She had an extensive past surgical history, including four c-sections, hysterectomy, cholecystectomy, right bunionectomy, left-hand ganglion cyst removal, and two left myringomethomies with tympanostomy tubes. In terms of social history, she was a non-smoker, consumed wine once or twice a month, and denied substance abuse. She lived independently in her own home and consumed a well-balanced diet.
Upon questioning her family history, it was revealed that her father had an acute myocardial infarction, and her mother had lung cancer. In addition, her brother had a history of a stroke, and her sister had type II diabetes mellitus.
A CT of the abdomen and pelvis without contrast confirmed the presence of an HSK (Figure 1) and bilateral hydronephrosis, more prominent on the left (Figure 2). Ultrasound of the kidneys revealed bilateral hydronephrosis with a left predominance (Figure 3). A nuclear medicine renal flow scan with furosemide was ordered to visualize the function of the whole HSK. The scan showed bilateral excretion with asymmetric renal split in function, 60% on the right and 40% on the left (Figure 4). A voiding urethrocystography showed no bladder abnormalities and no evidence of vesicoureteral reflux (VUR) as shown in Figure 5.
CT abdomen/pelvis without contrast in axial (left) and coronal (right) views showed an HSK (white arrows).HSK: Horseshoe kidney
CT abdomen/pelvis without contrast in axial view shows bilateral hydronephrosis more prominent on the left (white star) compared to the right (white arrow).
Complete renal ultrasound showed bilateral hydronephrosis, prominently worse on the left.
Nuclear medicine renal scan with flow shows intact fluid passage from kidney to bladder bilaterally.
X-ray voiding urethrocystography (VCUG) revealed no reflux into the ureters.
A cause for the hydronephrosis could not be found. Therefore, through shared decision-making, the urologist recommended conservative medical management with as-needed analgesics to ease pain, and the patient opted for no surgical interventions. The patient was discharged on oral analgesics with instructions to follow up closely with a urology outpatient for ureteral stenting if the pain persists.
Discussion
Most patients with an HSK are asymptomatic and diagnosed incidentally through imaging. Symptomatic patients usually present in childhood with abdominal pain, with or without hematuria, secondary to a urinary obstruction or infection [1]. Early detection requires a high level of suspicion and serves to forestall potential complications. Only in rare cases do patients develop symptoms later in life as their first occurrence of a complication. The most common symptom is pain related to obstruction. The most common site of obstruction is distal, and it is because of congenital ureteropelvic junction obstruction (UPJO). A probable cause for UPJO is the elevated positioning of the ureters as they enter the renal pelvis and the repositioning of the fused isthmus [4]. This orientation puts patients with an HSK at increased risk for obstruction and infections.

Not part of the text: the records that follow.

-- ==== Sys2Proof/Tests/Slice0.lean ====
section
/-! SUPPORT. The author's own tests: an ill-formed term for each check, a word of the spec's encoding for each instruction, worked examples,
and for each clause of each statement a small state that meets what it asks. -/

set_option maxRecDepth 20000

namespace Sys2Proof.Tests

open Sys2Proof Sys2Proof.Machine

/-! ### WellFormed refuses (03 Table 3-8) -/

theorem test_illformed_opcode : decode 0x0F000000 = .error .opcode ∧ decode 0x56000000 = .error .opcode ∧ decode 0x57000000 = .error .opcode ∧ decode 0x7E000000 = .error .opcode := by decide

theorem test_illformed_opcode_zero : decode 0x80000000 = .error .opcode ∧ decode 0x00000001 = .error .opcode := by decide

theorem test_illformed_secondary : decode 0x7F000000 = .error .secondary ∧ decode 0x7F000005 = .error .secondary ∧ decode 0x7F000032 = .error .secondary := by decide

theorem test_illformed_reserved_bit : decode 0x01010000 = .error .reservedBit ∧ decode 0x40800000 = .error .reservedBit ∧ decode 0x7F800010 = .error .reservedBit := by decide

theorem test_illformed_pmov_code : decode 0x47000002 = .error .code := by decide

theorem test_illformed_branch : Instr.check (.bdiv 0 0 1) = some .code ∧ Instr.check (.loop 0 1) = some .code ∧ Instr.check (.jmpf 64 0 0) = some .code
    ∧ Instr.check (.cfetch 64 0) = some .code ∧ Instr.check (.cfetch 0 1) = some .register ∧ Instr.check (.cfetch 0 0x80) = some .latchField := by decide

theorem test_illformed_latch_field : Instr.check (.mov false 0 0x88) = some .latchField ∧ Instr.check (.iadd false 0 0 0x90) = some .latchField ∧ Instr.check (.gmov false 0 0xC0) = some .latchField := by decide

theorem test_illformed_pair : Instr.check (.iadd64 false 1 0 0) = some .register ∧ Instr.check (.lea false 0 1 0) = some .register ∧ Instr.check (.bfi false 0 1) = some .register
    ∧ Instr.check (.gadd64 false 0 0 3) = some .register ∧ Instr.check (.gminmax false 1 0 0) = some .register := by decide

theorem test_illformed_immediate : Instr.check (.shli false 0 0 32) = some .code ∧ Instr.check (.shri false 0 0 32) = some .code ∧ Instr.check (.sari false 0 0 32) = some .code
    ∧ Instr.check (.frnd false 0 0 5) = some .code ∧ Instr.check (.cvt false 0 0 0x50) = some .code ∧ Instr.check (.cvt false 0 0 0x80) = some .code := by decide

theorem test_illformed_condition : Instr.check (.icmp 6 0 0 0) = some .code ∧ Instr.check (.ucmp 6 0 0 0) = some .code ∧ Instr.check (.fcmp 14 0 0 0) = some .code
    ∧ Instr.check (.gcmp 10 0 0 0) = some .code ∧ Instr.check (.vote false 1 0 0) = some .register ∧ Instr.check (.mset 1 2) = some .code
    ∧ Instr.check (.mset 0 3) = some .code := by decide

This orientation and change in anatomy can lead to atypical presentations of common diseases. Pyelonephritis typically presents with flank pain and/or costovertebral angle tenderness on physical examination. Yokose et al. presented a case of an 83-year-old patient with abdominal pain who was sent home from the ED after a workup was negative. This led to a delayed diagnosis when a positive blood culture returned and a CT showed an HSK with right hydronephrosis and fat stranding [5]. This change in anatomy also puts patients at risk of trauma since the HSK sits lower in the abdomen and is not protected by the ribs. In addition, there is an increased risk of fracture in the lumbar vertebrae where the isthmus crosses the midline [3].
The evaluation of a patient with an HSK includes a thorough physical exam to evaluate for urogenital abnormalities. Evaluation of renal function is an integral part of the workup. A urinalysis should be obtained to evaluate for proteinuria and hematuria. Renal imaging should be obtained and can include ultrasound, CT, and/or MRI scans of the abdomen and pelvis. They reveal the abnormal morphology of the kidneys, such as complications like hydronephrosis and associated urogenital malformations. These imaging tests may also aid in finding any contributing factors to symptoms, such as any stones or other causes of hydronephrosis. In a 2018 meta-analysis, they found kidney stones to have an incidence of 36% in these patients' lifetimes [6]. Another source of clinical manifestations may be VUR, which can contribute to an increased incidence of infection. In a case series of 52 individuals with an HSK, VUR was found in 25% of patients, UPJO in 23% of patients, and an ectopic ureter in one patient [7].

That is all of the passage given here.